Theoretical basis of the concept of “e-democracy” have been developed by a number of famous scientists (Grossman, 1995; Abramson, Arterton, Orren, 1988; Adonis, Mulgan, 1994; Rheingold, 1992; Masuda, 1980).

One of the best known is Yoneji Masuda (1980), who formulated the idea of the “participatory democracy” formation, based on information technology and ethics of information-sharing (Masuda, 1980). And even more optimistic was his position about the role of information technology in politics. According to Masuda, mass production of information and knowledge strengthens the role of the regulatory activity of human beings, in which appropriate social ties are set and monitored, that bind together the people, things, and symbolic objects (Masuda, 1980). This increases the value of a communication activity and social management as well. If the most progressive form of government in the industrial society was a “representative democracy”, in the informational society – it is “participatory democracy” (Masuda, 1980).
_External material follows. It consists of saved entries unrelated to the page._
/-- DECIMATION_PASS and CAPTURE_PASS_FULL of a SETPOINT descriptor on a PARKED channel, no lane running: the parked 0 is
stored at base + write index; the store that fills the buffer ends the pass FULL and the chain goes on or the run ends
with CAPTURE_ENDED. Each row is the sample event at which it comes about (log 3). A capture start of the step that the
only running lane applies (R89, R131): an IDLE engine starts the run of a defined descriptor for the lane and its port; a
start that finds the engine ACTIVE, taken before the engine's own work of the sample event (log 4), or that names an
undefined descriptor, is missed: the flag is set in the engine and in the end record, and CAPTURE_MISSED goes to the
port. What each source offers to a run in progress when no lane starts another (R128): SETPOINT the code handed off, the
clamped code while DRIVING and 0 otherwise; SENSE_V and SENSE_I the received value of the delivered verdict, a gap when it
is missing, nothing when none is delivered; RMS_V and RMS_I the RMS of a measurement that closes, nothing when none does.
The engine takes the offer as `Obligations.OfferIsFilteredAndStored` says, and the rows come about as it passes and
fills. -/
def Obligations.CaptureRowsStoreAndEndPass : Prop :=
  (∀ (o : TickOrder) (d : Nat) (x : Descriptor) (s : State),
    s.lanesIdle → s.engine.isActive = true → s.engine.current = some d → Store.get s.descs d = some x →
    x.source = .setpoint → s.trip.outputs.get x.channel = .parked → x.monitor = none → x.deadband = none →
    s.engine.phase + 1 = x.decimation →
    (s.engine.writeIndex + 1 < x.count → ∃ t : State, exec (.decimationPass o) s = .next t ∧ s.tickKept t
      ∧ Memory.read t.mem (x.base + s.engine.writeIndex) = 0
      ∧ (∀ a : Nat, a ≠ x.base + s.engine.writeIndex → Memory.read t.mem a = Memory.read s.mem a)
      ∧ t.engine = { s.engine with phase := 0, writeIndex := s.engine.writeIndex + 1, last := some 0 })
    ∧ (s.engine.writeIndex + 1 = x.count → ∃ t : State, exec (.capturePassFull o) s = .next t ∧ s.tickKept t
      ∧ Memory.read t.mem (x.base + s.engine.writeIndex) = 0
      ∧ (∀ a : Nat, a ≠ x.base + s.engine.writeIndex → Memory.read t.mem a = Memory.read s.mem a)
      ∧ Store.get t.comps d = some ⟨x.count, .full, s.engine.run⟩
      ∧ t.engine.ends = min (s.engine.ends + 1) 65535
      ∧ (∀ e : Nat, x.next = some e → (Store.get s.descs e).isSome →
          t.engine.isActive = true ∧ t.engine.current = some e ∧ t.engine.writeIndex = 0 ∧ t.engine.phase = 0
          ∧ t.engine.last = none)
      ∧ ((x.next = none ∨ ∃ e : Nat, x.next = some e ∧ Store.get s.descs e = none) →
          t.engine.isActive = false
          ∧ ∀ q ∈ s.engine.originator, (t.ports.get q.toPort).alerts.kinds.captureEnded = true)))
  ∧ (∀ (o : TickOrder) (l : LaneId) (step : StepRecord) (d : Nat) (p : Port) (s : State),
    let x := s.lanes.get l
    s.noEntryDue → (∀ l' : LaneId, l' ≠ l → (s.lanes.get l').state = .idle) → x.state = .aligning →
    s.currentStep x = some step → s.dueNext x step → step.capture = some d → x.origin = some p →
    ∃ t : State, exec (.sampleEvent o) s = .next t ∧ s.tickKept t
      ∧ (t.lanes.get l).butMissed = { x with state := .dwell, dwell := some step.duration }.butMissed
      ∧ (s.engine.isActive = false → (Store.get s.descs d).isSome →
          t.engine = { isActive := true, originator := some (.lane l p), run := (s.engine.run + 1) % 65536,
                       current := some d, writeIndex := 0, phase := 0, last := none, ends := 0, missed := false }
          ∧ (t.lanes.get l).ending = x.ending ∧ t.mem = s.mem ∧ t.comps = s.comps)
      ∧ (Store.get s.descs d = none ∨ (s.engine.isActive = true ∧ 0 < o.startsFirst) →
          t.engine.missed = true ∧ (t.lanes.get l).ending = { x.ending with missed := true }
          ∧ (t.ports.get p).alerts.kinds.captureMissed = true)
      ∧ (s.engine.isActive = false → Store.get s.descs d = none → t.engine = { s.engine with missed := true }))
  ∧ ∀ (o : TickOrder) (d : Nat) (x : Descriptor) (s : State),
    let c := x.channel
    let delivered := (s.links.get c).verdict.2
    s.noEntryDue → s.noCaptureStart → s.engine.isActive = true → s.engine.current = some d →
    Store.get s.descs d = some x →
    ∃ t : State, exec (.sampleEvent o) s = .next t ∧ s.tickKept t ∧
      let stands : Prop := t.engine = s.engine ∧ t.mem = s.mem ∧ t.comps = s.comps
      let takes (w : Offer) : Prop :=
        let r := s.takeOffer d x w
        t.engine = r.st.engine ∧ t.mem = r.st.mem ∧ t.comps = r.st.comps
        ∧ (r.passed = true → exec (.decimationPass o) s = .next t) ∧ (r.full = true → exec (.capturePassFull o) s = .next t)
      (x.source = .setpoint →
        (t.trip.outputs.get c = .driving → takes (.value (max (-32767) (min 32767 (s.compute (t.chans.get c))))))
        ∧ (t.trip.outputs.get c ≠ .driving → takes (.value 0)))
      ∧ (∀ (v i : Int) (limit : Bool), delivered = some (.received v i limit) →
          (x.source = .senseV → takes (.value v)) ∧ (x.source = .senseI → takes (.value i)))
      ∧ (x.source = .senseV ∨ x.source = .senseI →
          (delivered = some .missing → takes .gap) ∧ (delivered = none → stands))
      ∧ (∀ m : Measurement, s.closes c = some m →
          (x.source = .rmsV → takes (.value m.rmsV)) ∧ (x.source = .rmsI → takes (.value m.rmsI)))
      ∧ (x.source = .rmsV ∨ x.source = .rmsI → s.closes c = none → stands)
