-- ==== Sys2Proof/Tests/Slice0.lean ====
section
/-! SUPPORT. Tests by evaluation: an ill-formed term for each check of well-formedness, worked figures of the spec, and
for every statement with hypotheses concrete states and operands that meet them. -/

namespace Sys2Proof.Tests

open Sys2Proof.Machine

-- One kernel evaluation at a time: many at once ask for more threads than the memory limit lets Lean start.
set_option Elab.async false

/-! ### Small states -/

/-- The state after a command. -/
def after (i : Instr) (s : State) : State :=
  match exec i s with
  | .next t => t
  | .fault _ => s
  | .refused _ => s

/-- The order of a sample event in which nothing meets. -/
def order : TickOrder := ⟨.o123, PerChannel.all false, PerChannel.all false, PerChannel.all false, 0⟩

/-- NORMAL, every output DRIVING, otherwise as after reset. -/
def driving : State :=
  { State.reset with trip := { TripUnit.reset false with state := .normal, causes := CauseSet.empty
                                                         outputs := PerChannel.all .driving } }

/-- SET_CHANNEL's fields at the ends of their ranges. -/
def rawParams : RawParams := ⟨5000, 20000, 15, 7, -3276, 2000⟩

/-- A step with no optional part, 1 SAMPLES. -/
def rawStep : RawStep :=
  { mask := 0, count := 1, unit := 0, hasSync := 0, sync := 0, hasHold := 0, holdKey := 0, hasLevel := 0, level := 0,
    levelRamp := 0, hasFreq := 0, freq := 0, freqRamp := 0, hasJump := 0, jump := 0, hasShape := 0, table := 0,
    overlay := 0, hasMarkers := 0, marker1 := 0, marker2 := 0, hasCapture := 0, descriptor := 0, hasWait := 0,
    waitChannel := 0, quantity := 0, relation := 0, threshold := 0, consecutive := 0, timeout := 0, onTimeout := 0,
    hasOpen := 0, openCount := 0, hasClose := 0, closeCount := 0 }

/-- Every byte of a step record at its greatest. -/
def fullStep : RawStep :=
  { mask := 255, count := 16777215, unit := 255, hasSync := 255, sync := 65535, hasHold := 255, holdKey := 255,
    hasLevel := 255, level := 65535, levelRamp := 65535, hasFreq := 255, freq := 65535, freqRamp := 65535,
    hasJump := 255, jump := -32768, hasShape := 255, table := 255, overlay := 255, hasMarkers := 255, marker1 := 255,
    marker2 := 255, hasCapture := 255, descriptor := 255, hasWait := 255, waitChannel := 255, quantity := 255,
    relation := 255, threshold := 65535, consecutive := 255, timeout := 65535, onTimeout := 255, hasOpen := 255,
    openCount := 65535, hasClose := 255, closeCount := 255 }

/-- Every part of a step record present, each named item the last of its set and each numeric field past its range. -/
def topStep : RawStep :=
  { mask := 7, count := 65536, unit := 1, hasSync := 1, sync := 3600, hasHold := 1, holdKey := 2,
    hasLevel := 1, level := 2001, levelRamp := 65535, hasFreq := 1, freq := 44001, freqRamp := 65535,
    hasJump := 1, jump := -1801, hasShape := 1, table := 15, overlay := 7, hasMarkers := 1, marker1 := 3,
    marker2 := 3, hasCapture := 1, descriptor := 15, hasWait := 1, waitChannel := 3, quantity := 1,
    relation := 1, threshold := 32768, consecutive := 0, timeout := 65535, onTimeout := 1, hasOpen := 1,
    openCount := 65535, hasClose := 1, closeCount := 4 }

/-- A descriptor as sent: SETPOINT of L1, base 0, one word. -/
def rawDesc : RawDescriptor := ⟨0, 1, 0, 1, 255, 1, 0, 0, 0, 0, 0⟩

/-- Every part of a descriptor present, each named item the last of its set and each numeric field past its range. -/
def topDesc : RawDescriptor := ⟨4, 3, 65535, 65535, 15, 0, 1, 32768, 1, 1, 65535⟩

/-- A defined step: 1 SAMPLES and nothing else. -/
def plain : StepRecord :=
  { mask := PerChannel.all false, sync := none, hold := none, level := none, freq := none, jump := none, shape := none,
    markers := none, capture := none, duration := ⟨1, .samples⟩, wait := none, groupOpen := none, groupClose := none }

/-- A wait on L1's voltage above 100, one measurement, one wrap of timeout. -/
def waitPart : WaitPart := ⟨.L1, .V, .above, 100, 1, 1, .abort⟩

/-- A lane over L1 at the last sample of its only step. -/
def lastDwell : Lane :=
  { Lane.reset with
    state := .dwell, program := some 0, origin := some .A, channels := ⟨true, false, false⟩, position := some 0,
    dwell := some ⟨1, .samples⟩, snapshots := ⟨some ParamSet.reset, none, none⟩ }

/-- The same lane waiting. -/
def waitingLane : Lane := { lastDwell with state := .waiting, dwell := none, timeout := 1 }

/-- NORMAL, with program 0 over step `r` and lane 0 as given. -/
def withLane (x : Lane) (r : StepRecord) (q : ExitPolicy) : State :=
  { driving with lanes := ⟨x, Lane.reset, Lane.reset⟩, steps := [(0, r)], programs := [(0, ⟨0, 1, q⟩)] }

/-- NORMAL, with lane 0 at the last sample of program 0. -/
def running : State := withLane lastDwell plain .keep

/-- A descriptor over one word of the capture memory. -/
def oneWord : Descriptor := ⟨.setpoint, .L1, 16383, 1, none, 1, none, none⟩

/-- PARKED, with a run of descriptor `x` in progress. -/
def capturing (x : Descriptor) : State :=
  { State.reset with descs := [(15, x)]
                     engine := { Engine.reset with isActive := true, current := some 15, originator := some (.port .A) } }

/-- The state after port A has received bytes. -/
def received (bytes : List Byte) : State :=
  bytes.foldl (fun s b => after (.spiByteCompleted .A b) s) (after (.spiSelect .A) State.reset)

/-- A state whose link LK1 has an outstanding frame 0, at the runs and health given. -/
def linkAt (s : State) (h : Health) (missing good : Nat) (a : Option Status) : State :=
  s.setLink .L1 { Link.reset with outstanding := some 0, health := h, missingRun := missing, goodRun := good, answer := a }

/-- A state whose link LK1 has frame 0 outstanding and not started yet. -/
def sending (s : State) : State := s.setLink .L1 { Link.reset with outstanding := some 0, waiting := true }

/-- A good answer of frame 0. -/
def answer0 : Status := ⟨0, 100, 10, false, false⟩

/-- A state in which L1's next advance wraps. -/
def atWrap (s : State) : State := s.setChan .L1 { s.chans.l1 with phase := 4294967295#32 }

/-- No entry is due when no link's verdict makes one of its sources active anew. -/
theorem noEntryDue_of_links {s : State} (h : ∀ k ∈ [Channel.L1, .L2, .L3],
    ((s.afterVerdict k).health = .lost → s.trip.active.loss.get k = true)
    ∧ ((s.afterVerdict k).fault = true → s.trip.active.fault.get k = true)) : s.noEntryDue :=
  Or.inr fun k => h k (by cases k <;> decide)

/-- Every lane but lane 0 is IDLE. -/
theorem othersIdle {s : State} (h1 : (s.lanes.get .lane1).state = .idle) (h2 : (s.lanes.get .lane2).state = .idle) :
    ∀ l : LaneId, l ≠ .lane0 → (s.lanes.get l).state = .idle := by
  intro l h
  cases l
  · exact absurd rfl h
  · exact h1
  · exact h2

/-- A lane with lane 0 alone running keeps the lanes' channel sets disjoint. -/
theorem lanesSound_withLane (x : Lane) (r : StepRecord) (q : ExitPolicy) (h : x.state ≠ .idle) :
    (withLane x r q).lanesSound := by
  refine ⟨fun l m c hl hm => ?_, fun l hl => ?_⟩
  · cases l <;> cases m <;> cases c <;>
      first | rfl | exact (Bool.false_ne_true hm).elim | exact (Bool.false_ne_true hl).elim
  · cases l
    · exact absurd hl h
    · rfl
    · rfl

/-! ### Well-formedness -/

theorem test_wf_bytes :
    [Instr.setAlertMask .A 256, .setChannel .A 256 rawParams, .getChannel .A 256 0, .getChannel .A 1 256,
     .linkChannelFollow .A 256 0, .linkChannelFollow .A 2 4294967296, .linkChannelUnlink .A 256, .beginTable .A 256,
     .commitTable .A 256, .discardTable .A 256, .readTableChunk .A 256 0, .readTableChunk .A 1 256,
     .getTableState .A 256, .readOverlaySet .A 256, .writeStep .A 256 rawStep, .readStep .A 256, .clearStep .A 256,
     .writeProgramDefine .A 256 0 1 0, .writeProgramDefine .A 0 256 1 0, .writeProgramDefine .A 0 0 65536 0,
     .writeProgramDefine .A 0 0 1 256, .writeProgramUndefine .A 256, .readProgram .A 256].map Instr.wf
      = List.replicate 23 false
    ∧ [Instr.start .A 256 1, .start .A 0 256, .hold .A 256, .resume .A 256, .release .A 256, .abort .A 256,
       .getLane .A 256, .setHoldKey .A 256, .clearHoldKey .A 256, .getMeasurement .A 256,
       .writeDescriptorDefine .A 256 rawDesc, .writeDescriptorUndefine .A 256, .readDescriptor .A 256,
       .startCapture .A 256, .readCapture .A 65536 1, .readCapture .A 0 256, .getLink .A 256 0,
       .getLink .A 1 256].map Instr.wf = List.replicate 18 false := by decide +kernel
According to Masuda, "It is the policy of citizens participation; policy, which will be managed by the citizens” (Masuda, 1980; p. 10). He identified six basic principles of participatory democracy in the information society:

  1. All the citizens, or at least as much as possible must participate in decision-making processes.

  2. Synergy (voluntary participation in solving common problems) and mutual support (willingness to sacrifice his own interests) are basis of policymaking.

  3. Access of masses to all necessary information to make informed policy decisions.

  4. The resulting profits and revenues should be distributed among all citizens.

  5. Political issues should be sought through persuasion and reaching general agreement.

  6. The decision must be implemented by the joint action, the cooperation of all citizens (Masuda, 1980).

Thus civil society will form a new type of society, where the human right of “privacy” will be radically transformed. According to Masuda, in the near future it will be normal situation when "personal data files will be opened to the possible greatest extent; this will allow all people to share personal files with each other" (Masuda, 1980; p. 95). It must be noted, that the right of free access of citizens to public information in the modern developed democracies is widespread, and is ensured by legislation.

Modern concepts of “e-democracy” can be divided into two large areas - direct democracy and communitarian democracy (Vershinin, 2001). Representatives of the first direction generally follow the course outlined by Masuda (1980), developing the idea of ​​“direct democracy”. For example, according to Grossman (1995), introduction of new information technologies can lead to the formation of the third, after the ancient and representative, the great era of democracy (Grossman, 1995). “The greatest losses in today's process of restructuring and revival of social influence are traditional institutions, which served as the main intermediaries between the state and its citizens – namely the political parties, trade unions, civic associations, and even traditional media” (Grossman, 1995; p. 16). Thus, according to Grossman (1995) there is a high probability of losing an ideal of the ancient democracy where all citizens are involved in politics (Grossman, 1995).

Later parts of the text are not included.